PROBLEM DETAILS:
Up to and including the line with "(∀ (i : Instr) (k : SliceId) (op", please set down the entries below exactly, starting from the first line.

SOURCE MATERIAL:
-- ==== Sys2Proof/Certificates/Slice0/Obligations.lean ====
section
/-! DEFINITION. The statements about the model, in the terms of the specification's numbered rules. -/

open Sys2Proof Sys2Proof.Machine

/-! ### Instruction words (R11, R113, R116, R156, R157) -/

/-- Every well-formed instruction, with every operand at every value that its fields admit, is what its 128-bit word decodes to, and no word
with a reserved opcode, a reserved bit that is not 0 or a reserved value decodes: what decodes is well formed and has that very word. -/
def Obligations.WordsRoundTrip : Prop :=
  (∀ (i : Instr) (w : BitVec 128), encodeWord i = some w → i.wf = true → ∃ k, decodeWord k w = some i) ∧
  (∀ (i : Instr) (k : SliceId) (w : BitVec 128), decodeWord k w = some i → i.wf = true ∧ encodeWord i = some w) ∧
  (∀ (i : Instr) (k : SliceId) (op : Nat) (f : Fields), i.engine? = some (k, op, f) →
    encodeWord i = some (BitVec.ofNat 8 op ++ f.func ++ f.dst ++ f.srcA ++ f.srcB ++ f.srcC ++ f.crec ++ BitVec.ofBool f.barrier ++
      BitVec.ofBool f.trace ++ 0#4 ++ f.imm)) ∧
  (∀ (k : SliceId) (n : Fin 8) (imm : W32) (p : Fin 64) (b : BitVec 48) (sem : Byte),
    encodeWord (.nop k) = some 0 ∧ encodeWord (.ret k) = some (0x02#8 ++ 0#120) ∧ encodeWord (.tickwait k) = some (0x07#8 ++ 0#120) ∧
    encodeWord (.signal k sem) = some (0x06#8 ++ sem ++ 0#112) ∧
    encodeWord (.cset k n imm) = some (0x10#8 ++ BitVec.ofFin (w := 3) n ++ 0#85 ++ imm) ∧
    encodeWord (.pset k p b) = some (0x17#8 ++ BitVec.ofFin (w := 6) p ++ 0#66 ++ b))

/-! ### The queue and the block as a whole -/

/-- The queue is served first in, first out: a step with a command at the front is that command's effect on the state with the rest
of the queue; with none waiting, one nanosecond passes once the time base runs and RESET_N is high, in which the reel ports carry what
waits in them, and nothing else changes where nothing does (the model's choice, log 4). -/
def Obligations.FrontCommandRuns : Prop :=
  (∀ (s : State) (c : Instr) (rest : List Instr), s.pending = c :: rest → step s = exec c { s with pending := rest }) ∧
  (∀ s : State, s.pending = [] → s.tb.running = true → s.pins.resetLow = false →
    step s = .next { s with tb := { s.tb with now := s.tb.now + 1 } }.reelFlow) ∧
  (∀ s : State, s.pending = [] → s.tb.running = true → s.pins.resetLow = false →
    s.reel.blocks = [] → s.reel.portA.cur = none → s.reel.portB.cur = none →
      step s = .next { s with tb := { s.tb with now := s.tb.now + 1 } }) ∧
  (∀ s : State, s.pending = [] → s.tb.running = false ∨ s.pins.resetLow = true → step s = .next s)

/-- No command stops the block: each answers a next state, with the queue and what manufacture fixed as they were (R540). -/
def Obligations.EveryCommandAnswers : Prop :=
  ∀ (c : Instr) (s : State), ∃ t, exec c s = .next t ∧ t.pending = s.pending ∧ t.chip = s.chip

/-- While RESET_N is low, or a test instruction has stopped functional operation, no command but the edges of RESET_N and
SUPPLY_WARN_N and test access changes anything, and SUPPLY_WARN_N changes only its pin (R401, R418, R419). -/
def Obligations.DeadBlockIgnoresCommands : Prop :=
  ∀ (c : Instr) (s : State), s.pins.resetLow = true ∨ s.pins.testStopped = true →
    (match c with
      | .resetAssert | .resetRelease | .testInstructionLoad _ | .ijtagInstrumentAccess _ | .wrstnAssert => True
      | .supplyWarn => exec c s = .next { s with pins := { s.pins with supplyWarn := true } }
      | .supplyWarnDeasserted => exec c s = .next { s with pins := { s.pins with supplyWarn := false } }
      | _ => exec c s = .next s)

/-! ### Scalar instructions (R156 to R159) -/

/-- The counter instructions write one counter and nothing else: CSET an immediate, CADD and CADDC a sum that wraps, CLDP the low half of
a register of the active bracket, CWRAP the counter less its immediate where it is at least that, unsigned (R156, R157). -/
def counterInstructions : Prop :=
  ∀ (s : State) (k : SliceId), s.takes k.val = true →
    let x := s.sl k.val
    let y := x.afterIssue
    let put (n : Fin 8) (v : W32) := s.only k { y with seq := { y.seq with cnt := x.seq.cnt.set n v, pc := x.seq.pc + 1 } }
    (∀ n imm, exec (.cset k n imm) s = put n imm) ∧
    (∀ n imm, exec (.cadd k n imm) s = put n (x.seq.cnt[n] + imm)) ∧
    (∀ n m, exec (.caddc k n m) s = put n (x.seq.cnt[n] + x.seq.cnt[m])) ∧
    (∀ n (p : Fin 64), exec (.cldp k n p) s = put n ((if x.bracket then x.brk1[p] else x.brk0[p]).setWidth 32)) ∧
    (∀ n imm, exec (.cwrap k n imm) s =
      put n (if imm.toNat ≤ x.seq.cnt[n].toNat then x.seq.cnt[n] - imm else x.seq.cnt[n]))

/-- The comparator instructions write one comparator, where it and those that CLOGIC reads are resolved; the predicates compare
counters unsigned or signed as the instruction says (R139, R156, R157, R158). -/
def Obligations.ComparatorInstructions : Prop :=
  ∀ (s : State) (k : SliceId), s.takes k.val = true →
    let x := s.sl k.val
    let y := x.afterIssue
    let put (c : Fin 4) (v : Bool) := s.only k { y with seq := { y.seq with
      cmp := x.seq.cmp.set c v, cmpOpen := x.seq.cmpOpen.set c false, pc := x.seq.pc + 1 } }
    let rel (pred : BitVec 3) (signed : Bool) (a b : W32) : Bool :=
      let lt := if signed then decide (a.toInt < b.toInt) else decide (a.toNat < b.toNat)
      if pred = 0 then a == b else if pred = 1 then a != b else if pred = 2 then lt else if pred = 3 then lt || a == b
      else if pred = 4 then !(lt || a == b) else !lt
    (∀ (c : Fin 4) n pred signed imm, x.seq.cmpOpen[c] = false → pred.toNat < 6 →
      exec (.ccmpi k c n pred signed imm) s = put c (rel pred signed x.seq.cnt[n] imm)) ∧
    (∀ (c : Fin 4) n pred signed m, x.seq.cmpOpen[c] = false → pred.toNat < 6 →
      exec (.ccmpc k c n pred signed m) s = put c (rel pred signed x.seq.cnt[n] x.seq.cnt[m])) ∧
    (∀ (c a b : Fin 4) (op : BitVec 3), x.seq.cmpOpen[a] = false → x.seq.cmpOpen[b] = false → x.seq.cmpOpen[c] = false →
      let p := x.seq.cmp[a]
      let q := x.seq.cmp[b]
      exec (.clogic k c a b op) s = put c (if op = 0 then p && q else if op = 1 then p || q else if op = 2 then p != q
        else if op = 3 then p && !q else if op = 4 then !p else if op = 5 then false else if op = 6 then true else p)) ∧
    (∀ (c a b : Fin 4) (op : BitVec 3), x.seq.cmpOpen[a] = true ∨ x.seq.cmpOpen[b] = true →
      exec (.clogic k c a b op) s = s.only k { x with seq := { x.seq with qfull := 0, interlock := false, predStall := true } })

/-- PSET, PADD and PFROMC write one register of the inactive bracket: a sign-extended immediate, a register of the active bracket plus
a sign-extended immediate, a zero-extended counter. The active bracket stays; the register's frame is whole again. Where the host has
written the register within a nanosecond before, its value may stand in its place, with the entry SAME_CYCLE, freely (R136, R137, R156,
R159, R499; log 47). -/
def parameterInstructions : Prop :=
  ∀ (s : State) (k : SliceId), s.takes k.val = true →
    let x := s.sl k.val
    let y := x.afterIssue
    let put (p : Fin 64) (v : W64) : Host.Outcome State Fault Refusal :=
      let t := (s.cleanInactive k.val p.val).setSl k.val { y with
        brk0 := if x.bracket then x.brk0.set p v else x.brk0
        brk1 := if x.bracket then x.brk1 else x.brk1.set p v
        progNs := (p.val, s.now) :: x.progNs.filter fun e => e.1 != p.val
        pwrites := if p.val ∈ x.pwrites then x.pwrites else p.val :: x.pwrites
        seq := { y.seq with pc := x.seq.pc + 1 } }
      .next (if x.hostNs.any fun e => e.1 == p.val && decide (s.now ≤ e.2 + 1) then
        t.sameCycle k.val p.val (if x.bracket then x.brk0[p] else x.brk1[p]) else t)
    (∀ p imm, exec (.pset k p imm) s = put p (imm.signExtend 64)) ∧
    (∀ p (q : Fin 64) imm, exec (.padd k p q imm) s = put p ((if x.bracket then x.brk1[q] else x.brk0[q]) + imm.signExtend 64)) ∧
    (∀ p n, exec (.pfromc k p n) s = put p (x.seq.cnt[n].setWidth 64))

/-- What the counter instructions and the parameter instructions write (R136, R156, R157). -/
def Obligations.ScalarRegisters : Prop := counterInstructions ∧ parameterInstructions

/-! ### Control instructions (R106, R116, R129, R130, R139 to R145) -/

/-- NOP only advances; TICKWAIT leaves the sequencer idle until its edge; STRIP opens a group with the shape that its handle names under
the call's base; ENDSTRIP, where no member's count differs from the shape's, closes it, and its members start at once unless one of
their units is busy or has another instruction first (R106, R116, R129, R130, R131). -/
def nopTickwaitAndGroups : Prop :=
  ∀ (s : State) (k : SliceId), s.takes k.val = true →
    let x := s.sl k.val
    let y := x.afterIssue
    exec (.nop k) s = s.only k { y with seq := { y.seq with pc := x.seq.pc + 1 } } ∧
    exec (.tickwait k) s = s.only k { y with seq := { y.seq with tickWait := true, pc := x.seq.pc + 1 } } ∧
    (∀ (shape : BitVec 11) (double : Bool), exec (.strip k shape double) s = s.only k { y with seq := { y.seq with
      group := some ⟨x.seq.groups, double, x.seq.hbase + shape.toNat⟩, groups := x.seq.groups + 1, pc := x.seq.pc + 1 } }) ∧
    (∀ g : Group, x.seq.group = some g →
      let b := bindPlain x g.shape
      b.bind = none → x.groupFault g.num b.t.count = none →
        let z : Slice := { y with
          flight := x.flight.map fun (e : Entry) =>
            if e.group = some g.num then { e with args := [b.t.count, if g.double then 1 else 0] } else e
          seq := { y.seq with group := none, pc := x.seq.pc + 1 } }
        exec (.endstrip k) s = .next (s.commit ((s.setSl k.val z).startGroup k.val g.num [])) ∧
        (z.groupReady g.num = false → exec (.endstrip k) s = s.only k z))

REPLY:
-- ==== Sys2Proof/Certificates/Slice0/Obligations.lean ====
section
/-! DEFINITION. The statements about the model, in the terms of the specification's numbered rules. -/

open Sys2Proof Sys2Proof.Machine

/-! ### Instruction words (R11, R113, R116, R156, R157) -/

/-- Every well-formed instruction, with every operand at every value that its fields admit, is what its 128-bit word decodes to, and no word
with a reserved opcode, a reserved bit that is not 0 or a reserved value decodes: what decodes is well formed and has that very word. -/
def Obligations.WordsRoundTrip : Prop :=
  (∀ (i : Instr) (w : BitVec 128), encodeWord i = some w → i.wf = true → ∃ k, decodeWord k w = some i) ∧
  (∀ (i : Instr) (k : SliceId) (w : BitVec 128), decodeWord k w = some i → i.wf = true ∧ encodeWord i = some w) ∧
  (∀ (i : Instr) (k : SliceId) (op : Nat) (f : Fields), i.engine? = some (k, op, f) →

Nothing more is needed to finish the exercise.